Table ronde : Réconciliation franco-algérienne

Le jeudi 25 octobre 2012, amphithéâtre de la Maison du Tourisme.

Ouverture par Adolfo Kaminsky

affiche asali

Adolfo Kaminsky fabriquait des faux papiers.
Il n’a jamais accepté d’argent pour ce travail.
Juif argentin né en 1925, immigré en France à l’âge de 7 ans.
En 1943, enfermement à Drancy, puis libération en tant qu’Argentin.
Entré en Résistance, il passe la fin de la guerre à fabriquer
des faux papiers d’identité pour aider des milliers de Juifs
à échapper aux persécutions.


Recruté ensuite par les services secrets français,
il démissionne au moment des prémisses de la guerre d’Indochine,
par refus de collaborer à la guerre coloniale.
Il aide alors l’émigration juive vers la Palestine de 1946 à 1948.
Il cesse ensuite parce que l’Etat d’Israël s’est doté d’une religion d’état.
À la fin des années 1950, il s’engage en faveur de la décolonisation de l’Algérie
et rejoint le réseau Jeanson et Curiel qui soutient le FLN en France.
Enfin, à partir de 1963, il vient en aide aux mouvements de libération
des pays d’Amérique du Sud et d’Afrique.
Il soutient également les anti-franquistes espagnols et les grecs
en lutte contre la dictature militaire des «colonels».

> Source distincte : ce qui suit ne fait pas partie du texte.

@[simp] theorem State.setLevel_rest {W : Touch} [W.Log] [W.Tags] [W.Hg] [W.Held] [W.Pair] [W.Disp] [W.Ls] [W.Mot] [W.Rtk] [W.In .core] [W.In .dispatch] [W.In .fault] [W.In .headgate] [W.In .lease] [W.In .motion] [W.In .obsIn] [W.In .registry] [W.In .rtkCtrl] [W.In .taskboard] [W.In .turnout] (s : State) (a1 : Nat)  : (State.setLevel s a1).rest W = s.rest W := by
  have ⟨_, _, _, _, _⟩ := Touch.logIns W
  unfold State.setLevel
  simp only [State.announce_rest, State.refreeze_rest, State.set_rest, State.taskDeadlines_rest, State.abortPreparing_rest, State.armCheck_rest, rest_next, ite_self, implies_true, State.each_rest, State.on_rest, apply_ite (State.rest _), apply_ite (Res.rest _), apply_ite Prod.fst, apply_ite Prod.snd]

@[simp] theorem State.levelAtBeacon_rest {W : Touch} [W.Level] [W.Tags] [W.Held] [W.Ls] [W.Mot] [W.In .lease] [W.In .motion] [W.In .taskboard] [W.In .turnout] (s : State)  : (State.levelAtBeacon s).rest W = s.rest W := by
  have ⟨_, _, _, _, _, _, _, _, _, _, _, _⟩ := Touch.levelIns W
  unfold State.levelAtBeacon
  simp only [State.setLevel_rest, State.rest_flt, rest_next, ite_self, implies_true, State.each_rest, State.on_rest, apply_ite (State.rest _), apply_ite (Res.rest _), apply_ite Prod.fst, apply_ite Prod.snd]

@[simp] theorem State.portBoundary_rest {W : Touch} [W.Log] [W.Hg] [W.Air] [W.Pair] [W.Disp] [W.In .airport] [W.In .core] [W.In .dispatch] [W.In .frameSec] [W.In .headgate] [W.In .registry] [W.In .sluice] (s : State) (a1 : Nat) (a2 : Nat)  : (State.portBoundary s a1 a2).rest W = s.rest W := by
  have ⟨_, _, _, _, _⟩ := Touch.logIns W
  unfold State.portBoundary
  simp only [State.beacon_rest, State.setPort_rest, State.set_rest, State.debugHold_rest, State.setSvc_rest, State.irq_rest, State.svcFault_rest, rest_next, ite_self, implies_true, State.each_rest, State.on_rest, apply_ite (State.rest _), apply_ite (Res.rest _), apply_ite Prod.fst, apply_ite Prod.snd]

@[simp] theorem State.latchPort_rest {W : Touch} [W.Hg] (s : State) (a1 : Nat)  : (State.latchPort s a1).rest W = s.rest W := by
  unfold State.latchPort
  simp only [State.rest_hg, rest_next, ite_self, implies_true, State.each_rest, State.on_rest, apply_ite (State.rest _), apply_ite (Res.rest _), apply_ite Prod.fst, apply_ite Prod.snd]

@[simp] theorem State.meterTake_rest {W : Touch} [W.Level] [W.Air] [W.Arb] [W.Met] [W.In .airport] [W.In .meter] [W.In .regionCtl] (s : State)  : (State.meterTake s).rest W = s.rest W := by
  have ⟨_, _, _, _, _, _, _, _, _, _, _, _⟩ := Touch.levelIns W
  unfold State.meterTake
  simp only [State.setP_rest, State.goState_rest, State.rest_met, rest_next, ite_self, implies_true, State.each_rest, State.on_rest, apply_ite (State.rest _), apply_ite (Res.rest _), apply_ite Prod.fst, apply_ite Prod.snd]

@[simp] theorem State.releaseLoaded_rest {W : Touch} [W.Out] [W.Canal] [W.Pair] [W.Ls] [W.In .canal] [W.In .lease] [W.In .turnout] (s : State) (a1 : Nat)  : (State.releaseLoaded s a1).rest W = s.rest W := by
  unfold State.releaseLoaded
  simp only [State.sendRelease_rest, State.freeFurrow_rest, State.takeSeq_rest, rest_next, ite_self, implies_true, State.each_rest, State.on_rest, apply_ite (State.rest _), apply_ite (Res.rest _), apply_ite Prod.fst, apply_ite Prod.snd]

@[simp] theorem State.takeZone_rest {W : Touch} [W.VecSent] [W.Fq] [W.Out] [W.Canal] [W.Pair] [W.Disp] [W.Ls] [W.In .canal] [W.In .core] [W.In .dispatch] [W.In .eth] [W.In .flume] [W.In .lease] [W.In .pcie] [W.In .turnout] (s : State) (a1 : Nat)  : (State.takeZone s a1).rest W = s.rest W := by
  unfold State.takeZone
  simp only [State.sendLease_rest, State.releaseLoaded_rest, State.awaitLoaded_rest, rest_next, ite_self, implies_true, State.each_rest, State.on_rest, apply_ite (State.rest _), apply_ite (Res.rest _), apply_ite Prod.fst, apply_ite Prod.snd]

@[simp] theorem State.tookOver_rest {W : Touch} [W.Level] [W.Air] [W.Arb] [W.Ls] [W.Met] [W.In .airport] [W.In .keep] [W.In .lease] [W.In .meter] [W.In .pair] [W.In .regionCtl] [W.In .turnout] (s : State)  : (State.tookOver s).rest W = s.rest W := by
  have ⟨_, _, _, _, _, _, _, _, _, _, _, _⟩ := Touch.levelIns W
  unfold State.tookOver
  simp only [State.meterTake_rest, State.goPair_rest, State.takeZone_rest, rest_next, ite_self, implies_true, State.each_rest, State.on_rest, apply_ite (State.rest _), apply_ite (Res.rest _), apply_ite Prod.fst, apply_ite Prod.snd]

@[simp] theorem State.resendReleases_rest {W : Touch} [W.Out] [W.Canal] [W.In .canal] (s : State)  : (State.resendReleases s).rest W = s.rest W := by
  unfold State.resendReleases
  simp only [State.leaseSend_rest, rest_next, ite_self, implies_true, State.each_rest, State.on_rest, apply_ite (State.rest _), apply_ite (Res.rest _), apply_ite Prod.fst, apply_ite Prod.snd]

@[simp] theorem State.clearSuperframe_rest {W : Touch} [W.Air] [W.MotNsp] (s : State) (a1 : Nat) (a2 : Nat)  : (State.clearSuperframe s a1 a2).rest W = s.rest W := by
  unfold State.clearSuperframe
  simp only [State.rest_air_motNsp, rest_next, ite_self, implies_true, State.each_rest, State.on_rest, apply_ite (State.rest _), apply_ite (Res.rest _), apply_ite Prod.fst, apply_ite Prod.snd]

@[simp] theorem State.beginSuperframe_rest {W : Touch} [W.Level] [W.Tags] [W.Held] [W.Air] [W.Arb] [W.Ls] [W.Mot] [W.MotNsp] [W.Met] [W.In .airport] [W.In .frameSec] [W.In .keep] [W.In .lease] [W.In .meter] [W.In .motion] [W.In .pair] [W.In .regionCtl] [W.In .sluice] [W.In .taskboard] [W.In .turnout] (s : State) (a1 : Nat)  : (State.beginSuperframe s a1).rest W = s.rest W := by
  have ⟨_, _, _, _, _, _, _, _, _, _, _, _⟩ := Touch.levelIns W
  unfold State.beginSuperframe
  simp only [State.levelAtBeacon_rest, State.portBoundary_rest, State.set_rest, State.latchPort_rest, State.tookOver_rest, State.outsHigh_rest, State.resendReleases_rest, State.clearSuperframe_rest, rest_next, ite_self, implies_true, State.each_rest, State.on_rest, apply_ite (State.rest _), apply_ite (Res.rest _), apply_ite Prod.fst, apply_ite Prod.snd]

@[simp] theorem State.bootRecord_rest {W : Touch} [W.Log] (s : State)  : (State.bootRecord s).rest W = s.rest W := by
  have ⟨_, _, _, _, _⟩ := Touch.logIns W
  unfold State.bootRecord
  simp only [State.saveSeq_rest, State.sysEvent_rest, State.rest_ev, rest_next, ite_self, implies_true, State.each_rest, State.on_rest, apply_ite (State.rest _), apply_ite (Res.rest _), apply_ite Prod.fst, apply_ite Prod.snd]

@[simp] theorem State.bufferWrite_rest {W : Touch} [∀ b, W.In b] (s : State) (a1 : RegWr)  : ∀ t, (State.bufferWrite s a1) = some t → t.rest W = s.rest W := by
  intro t
  rw [State.bufferWrite.eq_def]
  grind [State.setReg_rest, State.setReg_adr_rest, State.setReg_fld_rest, State.setReg_sts_rest, State.setReg_cmd_rest, rest_next]

@[simp] theorem State.bulkOut_rest {W : Touch} [W.Out] [W.In .eth] (s : State) (a1 : Nat) (a2 : Nat → Out)  : (State.bulkOut s a1 a2).rest W = s.rest W := by
  unfold State.bulkOut
  (repeat' split) <;> simp only [State.inc_rest, State.emit_rest, rest_next, implies_true, State.each_rest, State.on_rest]

@[simp] theorem State.bumpSources_rest {W : Touch} [W.Log] [W.Tags] [W.Held] [W.Arb] [W.Lk] [W.Pair] [W.Disp] [W.Ls] [W.Mot] [∀ b, W.In b] (s : State)  : (State.bumpSources s).rest W = s.rest W := by
  unfold State.bumpSources
  simp only [State.hostBump_rest, State.bump_rest, rest_next, ite_self, implies_true, State.each_rest, State.on_rest, apply_ite (State.rest _), apply_ite (Res.rest _), apply_ite Prod.fst, apply_ite Prod.snd]

@[simp] theorem State.useSet_rest {W : Touch} [W.Air] (s : State) (a1 : Nat) (a2 : Nat)  : (State.useSet s a1 a2).rest W = s.rest W := by
  unfold State.useSet
  simp only [State.rest_air, rest_next, ite_self, implies_true, State.each_rest, State.on_rest, apply_ite (State.rest _), apply_ite (Res.rest _), apply_ite Prod.fst, apply_ite Prod.snd]

@[simp] theorem State.burstPort_rest {W : Touch} [W.Out] [W.Hg] [W.Air] [W.In .airport] [W.In .headgate] [W.In .sluice] (s : State) (a1 : Nat)  : (State.burstPort s a1).rest W = s.rest W := by
  unfold State.burstPort
  dsimp only
  (repeat' split) <;> simp only [State.stepBurst_rest, State.inc_rest, State.useSet_rest, State.ppduTx_rest, State.airEmit_rest, State.setPort_rest, State.noteFirstFrame_rest, rest_next, implies_true, State.each_rest, State.on_rest]

@[simp] theorem State.unmapped_rest {W : Touch} [W.Log] [W.In .fault] (s : State) (a1 : Src) (a2 : Nat) (a3 : Bool)  : (State.unmapped s a1 a2 a3).rest W = s.rest W := by
  have ⟨_, _, _, _, _⟩ := Touch.logIns W
  unfold State.unmapped
  simp only [State.inc_rest, State.firstInSecond_rest, State.sysEvent_rest, rest_next, ite_self, implies_true, State.each_rest, State.on_rest, apply_ite (State.rest _), apply_ite (Res.rest _), apply_ite Prod.fst, apply_ite Prod.snd]

@[simp] theorem State.coldWrite_rest {W : Touch} [W.In .regionCtl] (s : State) (a1 : Page)  : (State.coldWrite s a1).rest W = s.rest W := by
  unfold State.coldWrite
  simp only [State.incP_rest, rest_next, ite_self, implies_true, State.each_rest, State.on_rest, apply_ite (State.rest _), apply_ite (Res.rest _), apply_ite Prod.fst, apply_ite Prod.snd]

@[simp] theorem State.counterWord_rest {W : Touch} [W.Latch] (s : State) (a1 : Src) (a2 : Nat)  : (State.counterWord s a1 a2).2.rest W = s.rest W := by
  unfold State.counterWord
  simp only [State.rest_latch, rest_next, ite_self, implies_true, State.each_rest, State.on_rest, apply_ite (State.rest _), apply_ite (Res.rest _), apply_ite Prod.fst, apply_ite Prod.snd]

@[simp] theorem State.nowRead_rest {W : Touch} [W.Latch] (s : State) (a1 : Src)  : (State.nowRead s a1).2.rest W = s.rest W := by
  unfold State.nowRead
  simp only [State.rest_latch, rest_next, ite_self, implies_true, State.each_rest, State.on_rest, apply_ite (State.rest _), apply_ite (Res.rest _), apply_ite Prod.fst, apply_ite Prod.snd]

Au début des années 1970, Adolfo traverse la méditerranée,
et séjourne une bonne dizaine d’années en Algérie,
où il se marie avec la fille d’un imam libéral
et donne naissance à ses trois enfants Atahulpa, José et Sarah.
Il rentre en France en 1982.

Cet argentin de 87 ans dit s’être “contenté” d’appliquer toute sa vie,
strictement, la devise “Liberté, Egalité, Fraternité” apprise à l’école.